-- REQUIREMENT --
Beginning with the line that contains "0x3D, issues. -/", copy each remaining line of the data below exactly.

==== INFORMATION GIVEN ====

-- ==== Sys2Proof/Machine/StallVec.lean ====
section
/-!
DEFINITION. The VEC instructions as commands (05).
-/
namespace Sys2Proof.Machine

/-- VEC_OP (R140): the stall's next instruction, of opcode 0x30, issues. -/
def execVecOp (st : StallId) (s : State) : Host.Outcome State Fault Refusal :=
  .next (s.issue st.val (selOp 0x30) (fun t c w k => issueVec (shapeOp w) t c w k))

/-- VEC_CVT (R143): the stall's next instruction, of opcode 0x31, issues. -/
def execVecCvt (st : StallId) (s : State) : Host.Outcome State Fault Refusal :=
  .next (s.issue st.val (selOp 0x31) (fun t c w k => issueVec (shapeCvt w) t c w k))

/-- VEC_FUNC (R153): the stall's next instruction, of opcode 0x32, issues. -/
def execVecFunc (st : StallId) (s : State) : Host.Outcome State Fault Refusal :=
  .next (s.issue st.val (selOp 0x32) issueFunc)

/-- VEC_DFUNC (R153): the stall's next instruction, of opcode 0x33, issues. -/
def execVecDfunc (st : StallId) (s : State) : Host.Outcome State Fault Refusal :=
  .next (s.issue st.val (selOp 0x33) issueDfunc)

/-- VEC_MASKF (R156): the stall's next instruction, of opcode 0x34, issues. -/
def execVecMaskf (st : StallId) (s : State) : Host.Outcome State Fault Refusal :=
  .next (s.issue st.val (selOp 0x34) (fun t c w k => issueVec (shapeMaskf w) t c w k))

/-- VEC_MASKB (R156): the stall's next instruction, of opcode 0x35, issues. -/
def execVecMaskb (st : StallId) (s : State) : Host.Outcome State Fault Refusal :=
  .next (s.issue st.val (selOp 0x35) (fun t c w k => issueVec (shapeMaskb w) t c w k))

/-- VEC_DROP (R159): the stall's next instruction, of opcode 0x36, issues. -/
def execVecDrop (st : StallId) (s : State) : Host.Outcome State Fault Refusal :=
  .next (s.issue st.val (selOp 0x36) (fun t c w k => issueVec (shapeDrop w) t c w k))

/-- VEC_LADD (R147): the stall's next instruction, of opcode 0x37, issues. -/
def execVecLadd (st : StallId) (s : State) : Host.Outcome State Fault Refusal :=
  .next (s.issue st.val (selOp 0x37) (fun t c w k => issueVec (shapeLadd w) t c w k))

/-- VEC_PACK (R148): the stall's next instruction, of opcode 0x38, issues. -/
def execVecPack (st : StallId) (s : State) : Host.Outcome State Fault Refusal :=
  .next (s.issue st.val (selOp 0x38) (fun t c w k => issueVec (shapePack w) t c w k))

/-- VEC_UNPACK (R149): the stall's next instruction, of opcode 0x39, issues. -/
def execVecUnpack (st : StallId) (s : State) : Host.Outcome State Fault Refusal :=
  .next (s.issue st.val (selOp 0x39) (fun t c w k => issueVec (shapeUnpack w) t c w k))

/-- VEC_CADD (R150): the stall's next instruction, of opcode 0x3A, issues. -/
def execVecCadd (st : StallId) (s : State) : Host.Outcome State Fault Refusal :=
  .next (s.issue st.val (selOp 0x3A) (fun t c w k => issueVec (shapeCadd w) t c w k))

/-- VEC_HIST (R160): the stall's next instruction, of opcode 0x3B, issues. -/
def execVecHist (st : StallId) (s : State) : Host.Outcome State Fault Refusal :=
  .next (s.issue st.val (selOp 0x3B) (fun t c w k => issueVec (shapeHist w) t c w k))

/-- VEC_HSTORE (R161): the stall's next instruction, of opcode 0x3C, issues. -/
def execVecHstore (st : StallId) (s : State) : Host.Outcome State Fault Refusal :=
  .next (s.issue st.val (selOp 0x3C) issueHstore)

/-- VEC_SETA (R135): the stall's next instruction, of opcode 0x3D, issues. -/
def execVecSeta (st : StallId) (s : State) : Host.Outcome State Fault Refusal :=
  .next (s.issue st.val (selOp 0x3D) issueSeta)

/-- VEC_SETK (R139): the stall's next instruction, of opcode 0x3E, issues. -/
def execVecSetk (st : StallId) (s : State) : Host.Outcome State Fault Refusal :=
  .next (s.issue st.val (selOp 0x3E) issueSetk)

/-- VEC_SETR (R157): the stall's next instruction, of opcode 0x3F, issues. -/
def execVecSetr (st : StallId) (s : State) : Host.Outcome State Fault Refusal :=
  .next (s.issue st.val (selOp 0x3F) issueSetr)

/-- LANE_SELFTEST (R164, R166): the checker compares the lane whose turn it is. `agree`: whether the two agree. A fenced stall is powered
down (R24). -/
def execLaneSelftest (st : StallId) (agree : Bool) (s : State) : Host.Outcome State Fault Refusal :=
  .next (if s.clocked && !(s.stall st.val).fenced then s.onStall st.val (max s.cyc (s.stall st.val).clk) fun t => t.laneSelftest s.cyc agree else s)

end Sys2Proof.Machine
end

====

-- TASK RESULT --
/-- VEC_SETA (R135): the stall's next instruction, of opcode 0x3D, issues. -/
def execVecSeta (st : StallId) (s : State) : Host.Outcome State Fault Refusal :=
  .next (s.issue st.val (selOp 0x3D) issueSeta)

/-- VEC_SETK (R139): the stall's next instruction, of opcode 0x3E, issues. -/
def execVecSetk (st : StallId) (s : State) : Host.Outcome State Fault Refusal :=
  .next (s.issue st.val (selOp 0x3E) issueSetk)

/-- VEC_SETR (R157): the stall's next instruction, of opcode 0x3F, issues. -/
def execVecSetr (st : StallId) (s : State) : Host.Outcome State Fault Refusal :=
  .next (s.issue st.val (selOp 0x3F) issueSetr)

/-- LANE_SELFTEST (R164, R166): the checker compares the lane whose turn it is. `agree`: whether the two agree. A fenced stall is powered
down (R24). -/
def execLaneSelftest (st : StallId) (agree : Bool) (s : State) : Host.Outcome State Fault Refusal :=
  .next (if s.clocked && !(s.stall st.val).fenced then s.onStall st.val (max s.cyc (s.stall st.val).clk) fun t => t.laneSelftest s.cyc agree else s)

end Sys2Proof.Machine
end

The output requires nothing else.